### EXERCISE DESCRIPTION
Please show every line from the entries that carries the word "tysAtom".

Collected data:
/-! ### Types accepted -/

def tysI : List ETy := [.i32, .u32]
def tysF : List ETy := [.f64, .f32, .f16, .bf16]
def tysFloat : List ETy := [.f64, .f32, .f16, .bf16, .e5m2, .e4m3, .e3m2, .e2m3, .e2m1]
def tysFloatCb : List ETy := tysFloat ++ [.cb4]
def tysNarrow : List ETy := [.e5m2, .e4m3, .e3m2, .e2m3, .e2m1]
def tysInt5 : List ETy := [.i32, .u32, .i64, .i8, .u8]
/-- The types LD, ST, LDS and STS move (R197). -/
def tysMem : List ETy := [.i32, .u32, .i64, .f64, .f32, .f16, .bf16, .e5m2, .e4m3, .i8, .u8]
def tysAtom : List ETy := [.i32, .u32, .i64, .f32, .f64]
def tysColl : List ETy := [.i32, .u32, .i64, .f32, .f64, .f16, .bf16]
def tysAcc : List ETy := [.i32, .f64, .f32, .f16, .bf16]

/-- The shape of an opcode, with the selectors in FN that change which fields are used (R91 and the encoding tables of
the instruction chapters); none for an unassigned or reserved code (R93). -/
def shapeOf (op : BitVec 8) (fn : BitVec 14) : Option Shape :=
  let i2 : Shape := { useD := true, useA := true, useB := true, imm := .last }
  let i1 : Shape := { useD := true, useA := true, imm := .last }
  let i3 : Shape := { useD := true, useA := true, useB := true, useC := true, imm := .last }
  let f2 : Shape := { i2 with types := tysF, dflt := 4 }
  let f1 : Shape := { i1 with types := tysF, dflt := 4 }
  let f3 : Shape := { i3 with types := tysF, dflt := 4 }
  let u1 : Shape := { f1 with rounds := true }
  let u2 : Shape := { f2 with rounds := true }
  let mem : Shape := { has8 := false, imm := .disp }
  let fadd := (fn >>> 5) &&& 31 = 10
  match op.toNat with
  | 0x00 => some {}
  | 0x01 | 0x03 => some { i2 with types := tysI, fnMask := 0x0002 }
  | 0x02 | 0x04 => some { i2 with fnMask := 0x3F04 }
  | 0x05 | 0x06 | 0x07 => some i2
  | 0x08 => some { i3 with types := tysI, fnMask := 0x0002 }
  | 0x09 => some { i3 with types := tysI, dflt := 1 }
  | 0x0A | 0x0B | 0x0C | 0x0D | 0x0E | 0x0F | 0x10 | 0x11 => some i2
  | 0x12 | 0x13 => some { i1 with fnMask := 0x0002 }
  | 0x14 | 0x15 | 0x16 | 0x17 => some i2
  | 0x18 => some i1
  | 0x19 | 0x1A | 0x1B | 0x1C => some i2
  | 0x1D => some { i3 with fnMask := 0x0002 }
  | 0x1E | 0x1F | 0x20 | 0x21 => some i1
  | 0x22 => some { i2 with types := tysI, dflt := 1 }
  | 0x23 | 0x24 => some i3
  | 0x25 => some { i2 with useD := false, types := tysI, fnMask := 0x38E0 }
  | 0x26 => some { i2 with fnMask := 0x3800 }
  | 0x27 => some { i1 with fnMask := 0x0002 }
  | 0x28 => some { useD := true, fnMask := 0x0002, has8 := false, has12 := false, imm := .own }
  | 0x29 => some { i2 with types := tysI, dflt := 1, fnMask := 0x000E }
  | 0x2A | 0x2B | 0x2C | 0x2D => some i2
  | 0x2E => some { i2 with fnMask := 0x0002 }
  | 0x2F => some { i2 with useD := false, fnMask := 0x38E2 }
  | 0x30 => some i2
  | 0x40 | 0x41 | 0x42 => some u2
  | 0x43 => some { f3 with rounds := true }
  | 0x44 | 0x45 | 0x46 | 0x47 => some f2
  | 0x48 | 0x49 => some f1
  | 0x4A => some f2
  | 0x4B => some { f2 with useD := false, fnMask := 0x38E0 }
  | 0x4C => some { f1 with useD := false, types := tysFloat, fnMask := 0x3FFE }
  | 0x4D => some u1
  | 0x4E => some u2
  | 0x4F => some { f1 with fnMask := 0x0002 }
  | 0x50 => some { u1 with types := tysFloatCb, fnMask := 0x00F0 }
  | 0x51 => some { u1 with types := tysInt5, fnMask := 0x00F0 }
  | 0x52 => some { u1 with types := tysFloat, fnMask := 0x00F0 }
  | 0x53 => some { u1 with types := tysFloat, fnMask := 0x00F0 }
  | 0x54 => some u2
  | 0x55 | 0x56 | 0x57 | 0x58 => some u1
  | 0x59 => some u2
  | 0x5A => some { f3 with rounds := true }
  | 0x5B => some { f3 with rounds := true, types := [.f32, .f64], fnMask := 0x00F0 }
  | 0x5C => some { f3 with rounds := true, types := [.f32], fnMask := 0x00F0 }
  | 0x5D => some u2
  | 0x5E | 0x5F | 0x60 | 0x61 | 0x62 | 0x63 | 0x64 | 0x65 | 0x66 | 0x67 | 0x68 | 0x69 | 0x6A | 0x6B | 0x6C
  | 0x6D => some u1
  | 0x6E => some u2
  | 0x6F | 0x70 | 0x71 | 0x72 | 0x73 => some u1
  | 0x80 => some { mem with useD := true, useA := true, useB := true, types := tysMem, fnMask := 0x007F }
  | 0x81 => some { mem with useA := true, useB := true, useC := true, types := tysMem,
                            fnMask := if fn.getLsbD 10 then 0x1C7F else 0x047F }
  | 0x82 => some { mem with useD := true, useA := true, types := tysMem, fnMask := 0x001F }
  | 0x83 => some { mem with useA := true, useB := true, types := tysMem, fnMask := 0x001F }
  | 0x84 => some { mem with useD := true, useA := true, types := [.i32, .u32, .f32], fnMask := 0x001F }
  | 0x85 => some { mem with useA := true, useB := true, types := [.i32, .u32, .f32], fnMask := 0x001F }
  | 0x86 => some { useA := true, useB := true, has12 := false }
  | 0x87 => some { useD := true, useA := true, has12 := false }
  | 0x88 => some { useA := true, useB := true, has12 := false }
  | 0x90 => some { mem with useD := true, useA := true, useB := true, useC := true, types := tysAtom,
                            rounds := fadd, fnMask := 0x03FF }
  | 0x91 => some { mem with useD := true, useA := true, useB := true, types := tysAtom, rounds := fadd,
                            fnMask := 0x03FF }
  | 0x92 => some { mem with useA := true, useB := true, useC := true, types := tysAtom, rounds := fadd,
                            fnMask := if fn.getLsbD 10 then 0x1FFF else 0x07FF }
  | 0x93 => some { fnMask := 0x003F, has8 := false }
  | 0x94 => some { useA := true, useB := true, fnMask := 0x0002, imm := .disp }
  | 0x95 => some { useA := true, useB := true, imm := .disp }
  | 0xA0 => some { useA := true, fnMask := 0x000F, imm := .last }
  | 0xA1 => some { useD := fn.getLsbD 5, fnMask := 0x002F }
  | 0xA2 => some { useA := true, fnMask := 0x000F, imm := .last }
  | 0xA3 => some { fnMask := 0x000F }
  | 0xA4 => if fn.getLsbD 4 then some { useA := true, fnMask := 0x381F }
            else some { useD := fn.getLsbD 5, fnMask := 0x382F }
  | 0xA5 | 0xA6 | 0xA7 => some { useA := true, fnMask := 0x003F, imm := .last }
  | 0xA8 => some { useD := true, fnMask := 0x003F }
  | 0xA9 => some { useD := true, useA := true, useB := true, imm := .disp }
  | 0xAA => some { useA := true, useB := true, useC := true, imm := .disp }
  | 0xAB => some { fnMask := 0x0002 }
  | 0xAC => some { useD := fn.getLsbD 1, fnMask := 0x3802 }
  | 0xAD => some { has12 := false }
  | 0xB0 => some { has8 := false, has12 := false, imm := .own }
  | 0xB1 => some { fnMask := 0x3802, has8 := false, has12 := false, imm := .own }
  | 0xB2 => some { useA := true, has12 := false }
  | 0xB3 => some { has8 := false, has12 := false, imm := .own }
  | 0xB4 => some { useA := true, has12 := false }
  | 0xB5 | 0xB6 => some { has12 := false }
  | 0xB7 => some { fnMask := 0x3FFF, imm := .own }
  | 0xB8 | 0xB9 => some { has12 := false }
  | 0xBA => some { useD := true, has12 := false }
  | 0xBB => if fn.getLsbD 1 then some { fnMask := 0x3802, has8 := false } else some { useA := true, has12 := false }
  | 0xC0 => some { useD := true, useA := true, useB := true, types := [.u32, .i64], dflt := 1, fnMask := 0x38FE }
  | 0xC1 => some { useD := (fn >>> 1) &&& 7 = 3, fnMask := 0x3F0E }
  | 0xC2 => if fn.getLsbD 1 then some { useA := true, types := [.u32, .i64], dflt := 1, fnMask := 0x3802 }
            else some { useD := true, useA := true, types := [.u32, .i64], dflt := 1, fnMask := 0x0002 }
  | 0xC3 => some { useD := true, useA := true, types := [.u32, .i64], dflt := 1, fnMask := 0x3800 }
  | 0xC4 => some { useD := true, useA := true, types := tysColl, rounds := fadd, fnMask := 0x03E0 }
  | 0xC5 => some { useD := true, useA := true, types := tysColl, rounds := fadd, fnMask := 0x03E2 }
  | 0xC8 => some { fnMask := 0x3FFC, has8 := false, has12 := false, imm := .own }
  | 0xD0 | 0xD1 => some { useA := true, useB := true, useC := true, types := tysAcc, rounds := true,
                          fnMask := 0x00FF, has8 := false }
  | 0xD2 => some { useA := true, useB := true, types := tysAcc, rounds := true, fnMask := 0x00F2, has8 := false }
  | 0xD3 => some { useA := true, useB := true, types := ETy.all, rounds := true, fnMask := 0x00F2, has8 := false }
  | 0xD4 => some { useA := true, useB := true, fnMask := 0x0002 }
  | 0xD5 => some { useD := true, fnMask := 0x000F }
  | 0xD8 | 0xD9 => some { useA := true, useB := true, useC := true, fnMask := 0x0006, has8 := false }
  | 0xDA => some { useA := true, useB := true, useC := true,
                   types := tysFloatCb ++ [.i8, .u8], fnMask := 0x000E, has8 := false }
  | 0xDB => some { useA := true, useB := true, useC := true, types := [.e3m2, .e2m3], fnMask := 0x0006, has8 := false }
  | 0xDC => some { useA := true, useB := true, useC := true, types := tysFloat, rounds := true,
                   fnMask := 0x03F6, has8 := false }
  | 0xDD => some { useD := true, has12 := false }
  | 0xDE => some { useA := true, has12 := false, imm := .last }
  | 0xDF => some { useD := true, useA := true, fnMask := 0x0001 }
  | 0xE0 => some { useA := true, has12 := false }
  | 0xE1 => some { useA := true, fnMask := 0x000E }
  | 0xE2 => some { fnMask := 0x000F }
  | 0xE3 => some { useA := true, has12 := false }
  | 0xE4 => some { useD := true, useA := true, useB := true, fnMask := 0x03C2 }
  | 0xE5 => some { useA := true, useB := true, fnMask := 0x03C0 }
  | 0xE6 => some { useD := true, useA := true, useB := true, has12 := false }
  | 0xE7 => some { useA := true, fnMask := 0x03C1 }
  | 0xE8 => some { useD := true, useA := true, useB := true, fnMask := 0x003F, imm := .disp }
  | 0xE9 => some { useD := true, useA := true, useB := true, useC := true, fnMask := 0x001F, has8 := false, imm := .disp }
  | 0xEA => if fn.getLsbD 0 then some { useD := true, useA := true, useB := true, types := ETy.all,
                                        fnMask := 0x03C1, has8 := false }
            else some { useA := true, useB := true, fnMask := 0x0002 }
  | 0xEB => if fn.getLsbD 1 then some { useD := true, useA := true, fnMask := 0x03C2 }
            else some { useD := true, fnMask := 0x03FC }
  | 0xEC => some { useD := true, fnMask := 0x0002 }
  | 0xED => if fn.getLsbD 1 then some { useD := true, fnMask := 0x0002 } else some { useD := true, useA := true, imm := .last }
  | 0xEE => if fn.getLsbD 0 then some { useD := true, useA := true, fnMask := 0x003D, has8 := false }
            else some { useD := true, useA := true, has12 := false }
  | 0xEF => if fn.getLsbD 0 then some { useA := true, useB := true, fnMask := 0x0001, has8 := false, imm := .last }
            else if fn.getLsbD 1 then some { useD := true, fnMask := 0x0002 }
            else some { useD := true, useA := true, imm := .last }
  | 0xF1 => some { useD := true, useA := true, fnMask := 0x3FFF }
  | 0xF2 => some { useD := true, fnMask := 0x3FFF }
  | 0xF3 => some { useA := true, fnMask := 0x3FFF, imm := .last }
  | 0xF4 => some { useA := true, has12 := false, imm := .last }
  | 0xF5 => some { useA := true, has12 := false }
  | 0xF6 | 0xF7 => some { has12 := false }
  | _ => none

### COMPLETED TASK
def tysAtom : List ETy := [.i32, .u32, .i64, .f32, .f64]
  | 0x90 => some { mem with useD := true, useA := true, useB := true, useC := true, types := tysAtom,
  | 0x91 => some { mem with useD := true, useA := true, useB := true, types := tysAtom, rounds := fadd,
  | 0x92 => some { mem with useA := true, useB := true, useC := true, types := tysAtom, rounds := fadd,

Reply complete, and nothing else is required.